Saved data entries
········

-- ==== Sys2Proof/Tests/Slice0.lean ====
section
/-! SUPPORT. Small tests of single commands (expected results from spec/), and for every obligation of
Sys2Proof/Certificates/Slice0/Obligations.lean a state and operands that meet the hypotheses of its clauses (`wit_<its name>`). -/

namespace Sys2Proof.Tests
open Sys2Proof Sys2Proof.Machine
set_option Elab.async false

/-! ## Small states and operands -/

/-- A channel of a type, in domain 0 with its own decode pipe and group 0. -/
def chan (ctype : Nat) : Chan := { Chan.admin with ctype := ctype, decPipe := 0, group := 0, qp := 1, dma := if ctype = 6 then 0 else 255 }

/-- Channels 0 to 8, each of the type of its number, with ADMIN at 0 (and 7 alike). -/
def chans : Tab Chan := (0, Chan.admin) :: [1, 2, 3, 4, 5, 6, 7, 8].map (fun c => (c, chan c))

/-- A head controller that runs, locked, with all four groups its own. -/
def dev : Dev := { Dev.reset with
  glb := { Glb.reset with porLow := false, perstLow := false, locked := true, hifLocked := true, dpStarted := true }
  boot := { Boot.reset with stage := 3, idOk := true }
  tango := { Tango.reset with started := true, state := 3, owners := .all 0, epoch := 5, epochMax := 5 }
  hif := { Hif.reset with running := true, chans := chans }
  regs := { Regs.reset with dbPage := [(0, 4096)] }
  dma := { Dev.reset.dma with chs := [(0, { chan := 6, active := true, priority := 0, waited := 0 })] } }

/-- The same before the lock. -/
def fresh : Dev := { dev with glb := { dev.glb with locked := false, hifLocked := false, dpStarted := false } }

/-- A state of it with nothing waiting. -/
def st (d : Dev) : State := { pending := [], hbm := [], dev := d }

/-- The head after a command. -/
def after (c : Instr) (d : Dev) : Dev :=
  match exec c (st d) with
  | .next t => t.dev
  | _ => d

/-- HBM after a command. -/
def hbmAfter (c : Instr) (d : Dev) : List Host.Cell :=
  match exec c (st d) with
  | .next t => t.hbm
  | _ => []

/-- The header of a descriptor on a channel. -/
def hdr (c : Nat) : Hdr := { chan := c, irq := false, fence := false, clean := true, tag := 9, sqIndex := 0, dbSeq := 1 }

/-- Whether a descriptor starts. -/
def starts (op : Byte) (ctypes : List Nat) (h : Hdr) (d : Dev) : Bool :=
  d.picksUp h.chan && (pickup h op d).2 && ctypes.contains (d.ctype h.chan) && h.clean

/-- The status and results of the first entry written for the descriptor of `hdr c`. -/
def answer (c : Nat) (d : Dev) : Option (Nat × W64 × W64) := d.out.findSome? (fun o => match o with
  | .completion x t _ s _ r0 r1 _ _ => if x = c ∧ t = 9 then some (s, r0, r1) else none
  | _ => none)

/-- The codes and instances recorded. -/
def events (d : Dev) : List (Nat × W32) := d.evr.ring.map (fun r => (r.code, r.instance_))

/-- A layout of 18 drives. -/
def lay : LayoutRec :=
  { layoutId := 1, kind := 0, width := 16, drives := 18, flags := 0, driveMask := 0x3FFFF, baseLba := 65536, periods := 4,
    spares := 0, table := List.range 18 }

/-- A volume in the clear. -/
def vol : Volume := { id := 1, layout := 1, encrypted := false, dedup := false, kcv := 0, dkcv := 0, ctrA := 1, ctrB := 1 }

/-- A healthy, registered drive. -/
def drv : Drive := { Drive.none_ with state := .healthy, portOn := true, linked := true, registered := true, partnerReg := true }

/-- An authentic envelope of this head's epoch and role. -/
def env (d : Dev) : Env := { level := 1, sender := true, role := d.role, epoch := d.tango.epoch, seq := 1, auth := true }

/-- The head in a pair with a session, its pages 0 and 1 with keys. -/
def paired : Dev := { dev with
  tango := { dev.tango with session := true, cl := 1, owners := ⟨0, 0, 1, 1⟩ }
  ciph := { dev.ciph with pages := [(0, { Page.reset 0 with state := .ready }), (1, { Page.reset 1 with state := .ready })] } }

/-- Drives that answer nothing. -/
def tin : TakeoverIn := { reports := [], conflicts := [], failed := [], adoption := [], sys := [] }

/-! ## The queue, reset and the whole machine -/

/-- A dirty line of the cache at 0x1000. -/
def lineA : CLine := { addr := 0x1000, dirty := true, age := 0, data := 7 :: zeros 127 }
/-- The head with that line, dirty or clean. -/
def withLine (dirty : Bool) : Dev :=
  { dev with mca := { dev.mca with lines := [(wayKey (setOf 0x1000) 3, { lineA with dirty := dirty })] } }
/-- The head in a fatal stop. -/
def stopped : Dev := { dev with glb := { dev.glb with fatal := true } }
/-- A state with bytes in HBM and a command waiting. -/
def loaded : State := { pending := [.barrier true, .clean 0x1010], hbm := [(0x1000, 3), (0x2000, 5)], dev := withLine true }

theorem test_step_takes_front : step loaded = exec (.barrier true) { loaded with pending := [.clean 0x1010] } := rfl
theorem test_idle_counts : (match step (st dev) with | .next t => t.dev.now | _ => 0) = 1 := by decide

········

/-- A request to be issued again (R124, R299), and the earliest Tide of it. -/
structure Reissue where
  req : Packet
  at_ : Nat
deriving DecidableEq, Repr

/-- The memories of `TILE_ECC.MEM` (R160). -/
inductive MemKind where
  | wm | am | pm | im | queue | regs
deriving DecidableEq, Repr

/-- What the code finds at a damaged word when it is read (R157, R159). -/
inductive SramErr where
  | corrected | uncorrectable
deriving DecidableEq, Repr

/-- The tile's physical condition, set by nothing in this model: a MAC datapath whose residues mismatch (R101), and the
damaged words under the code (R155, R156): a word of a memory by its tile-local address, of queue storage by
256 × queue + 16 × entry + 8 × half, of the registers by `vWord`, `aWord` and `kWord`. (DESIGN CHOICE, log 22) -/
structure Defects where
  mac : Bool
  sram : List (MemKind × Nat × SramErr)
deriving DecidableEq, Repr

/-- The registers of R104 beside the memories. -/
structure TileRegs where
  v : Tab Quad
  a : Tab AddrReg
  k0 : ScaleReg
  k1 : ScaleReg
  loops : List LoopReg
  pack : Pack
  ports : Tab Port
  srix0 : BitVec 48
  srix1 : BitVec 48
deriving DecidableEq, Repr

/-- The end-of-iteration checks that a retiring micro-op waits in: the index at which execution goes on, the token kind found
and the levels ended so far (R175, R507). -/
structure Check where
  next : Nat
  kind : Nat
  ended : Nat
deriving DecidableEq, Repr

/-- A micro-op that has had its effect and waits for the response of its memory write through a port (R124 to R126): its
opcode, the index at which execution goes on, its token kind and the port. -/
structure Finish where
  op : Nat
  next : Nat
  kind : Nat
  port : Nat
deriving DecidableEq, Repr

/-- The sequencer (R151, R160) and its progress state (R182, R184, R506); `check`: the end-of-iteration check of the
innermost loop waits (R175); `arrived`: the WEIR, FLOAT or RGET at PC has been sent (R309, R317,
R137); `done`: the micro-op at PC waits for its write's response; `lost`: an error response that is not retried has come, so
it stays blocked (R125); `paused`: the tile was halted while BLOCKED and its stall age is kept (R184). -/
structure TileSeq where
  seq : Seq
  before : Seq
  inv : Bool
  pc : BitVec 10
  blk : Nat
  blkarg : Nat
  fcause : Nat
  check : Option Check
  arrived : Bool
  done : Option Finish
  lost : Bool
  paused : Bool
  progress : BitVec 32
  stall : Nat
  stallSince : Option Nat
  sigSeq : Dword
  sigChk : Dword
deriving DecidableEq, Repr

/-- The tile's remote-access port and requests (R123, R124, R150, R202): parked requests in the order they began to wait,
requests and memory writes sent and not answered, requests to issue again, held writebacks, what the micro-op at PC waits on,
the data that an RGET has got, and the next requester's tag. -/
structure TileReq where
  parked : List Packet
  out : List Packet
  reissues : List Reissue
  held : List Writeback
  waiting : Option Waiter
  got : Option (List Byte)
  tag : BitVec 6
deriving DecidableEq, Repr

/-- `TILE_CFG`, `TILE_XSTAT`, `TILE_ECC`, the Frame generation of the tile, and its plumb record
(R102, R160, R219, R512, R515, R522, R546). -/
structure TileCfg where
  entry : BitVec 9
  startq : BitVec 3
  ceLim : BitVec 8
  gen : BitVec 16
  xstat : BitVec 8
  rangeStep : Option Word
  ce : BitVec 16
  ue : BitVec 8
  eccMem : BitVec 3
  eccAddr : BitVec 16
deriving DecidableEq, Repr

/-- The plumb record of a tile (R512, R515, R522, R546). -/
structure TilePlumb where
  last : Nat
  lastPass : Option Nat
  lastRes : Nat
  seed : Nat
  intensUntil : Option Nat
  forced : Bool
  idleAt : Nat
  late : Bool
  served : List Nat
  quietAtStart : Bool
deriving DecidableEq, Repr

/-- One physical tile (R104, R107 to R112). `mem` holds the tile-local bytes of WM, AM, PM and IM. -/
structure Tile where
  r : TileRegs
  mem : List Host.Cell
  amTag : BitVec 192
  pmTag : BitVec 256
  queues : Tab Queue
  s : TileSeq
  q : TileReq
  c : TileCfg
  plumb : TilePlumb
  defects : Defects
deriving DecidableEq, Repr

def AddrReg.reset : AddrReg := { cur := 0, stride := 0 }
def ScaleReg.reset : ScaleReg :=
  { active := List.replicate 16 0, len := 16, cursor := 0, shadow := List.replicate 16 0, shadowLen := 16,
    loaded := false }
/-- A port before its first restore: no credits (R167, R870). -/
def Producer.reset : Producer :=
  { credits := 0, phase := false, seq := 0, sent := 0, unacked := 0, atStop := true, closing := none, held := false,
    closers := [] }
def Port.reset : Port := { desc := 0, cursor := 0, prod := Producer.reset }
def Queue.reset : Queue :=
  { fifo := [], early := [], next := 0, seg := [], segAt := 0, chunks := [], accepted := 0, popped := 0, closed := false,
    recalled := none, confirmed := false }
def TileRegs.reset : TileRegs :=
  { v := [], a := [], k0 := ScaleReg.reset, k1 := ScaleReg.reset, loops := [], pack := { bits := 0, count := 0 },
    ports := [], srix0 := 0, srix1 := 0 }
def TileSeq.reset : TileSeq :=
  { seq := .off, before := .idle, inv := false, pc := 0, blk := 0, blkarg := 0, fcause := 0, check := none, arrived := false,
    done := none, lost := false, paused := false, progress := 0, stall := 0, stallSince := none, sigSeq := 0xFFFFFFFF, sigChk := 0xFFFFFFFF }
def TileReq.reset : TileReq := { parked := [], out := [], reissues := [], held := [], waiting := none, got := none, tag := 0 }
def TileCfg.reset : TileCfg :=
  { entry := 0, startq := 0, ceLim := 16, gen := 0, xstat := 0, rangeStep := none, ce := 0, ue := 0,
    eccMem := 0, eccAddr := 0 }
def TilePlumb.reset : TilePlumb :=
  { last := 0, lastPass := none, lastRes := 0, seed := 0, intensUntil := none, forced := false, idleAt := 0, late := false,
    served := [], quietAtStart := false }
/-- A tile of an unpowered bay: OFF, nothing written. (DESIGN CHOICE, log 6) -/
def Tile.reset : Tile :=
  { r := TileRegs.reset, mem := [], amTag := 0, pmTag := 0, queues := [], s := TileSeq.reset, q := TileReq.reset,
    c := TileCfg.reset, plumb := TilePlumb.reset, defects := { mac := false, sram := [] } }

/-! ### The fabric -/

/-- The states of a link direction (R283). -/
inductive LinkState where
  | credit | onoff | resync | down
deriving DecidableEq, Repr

········

> [Assigned task]
What do the lines above say from the one containing "dev.ciph with pages" down to the one containing "theorem test_idle_counts : (match"? Return them exactly, both end lines included, and only them.

> [Exercise response]
  ciph := { dev.ciph with pages := [(0, { Page.reset 0 with state := .ready }), (1, { Page.reset 1 with state := .ready })] } }

/-- Drives that answer nothing. -/
def tin : TakeoverIn := { reports := [], conflicts := [], failed := [], adoption := [], sys := [] }

/-! ## The queue, reset and the whole machine -/

/-- A dirty line of the cache at 0x1000. -/
def lineA : CLine := { addr := 0x1000, dirty := true, age := 0, data := 7 :: zeros 127 }
/-- The head with that line, dirty or clean. -/
def withLine (dirty : Bool) : Dev :=
  { dev with mca := { dev.mca with lines := [(wayKey (setOf 0x1000) 3, { lineA with dirty := dirty })] } }
/-- The head in a fatal stop. -/
def stopped : Dev := { dev with glb := { dev.glb with fatal := true } }
/-- A state with bytes in HBM and a command waiting. -/
def loaded : State := { pending := [.barrier true, .clean 0x1010], hbm := [(0x1000, 3), (0x2000, 5)], dev := withLine true }

theorem test_step_takes_front : step loaded = exec (.barrier true) { loaded with pending := [.clean 0x1010] } := rfl
theorem test_idle_counts : (match step (st dev) with | .next t => t.dev.now | _ => 0) = 1 := by decide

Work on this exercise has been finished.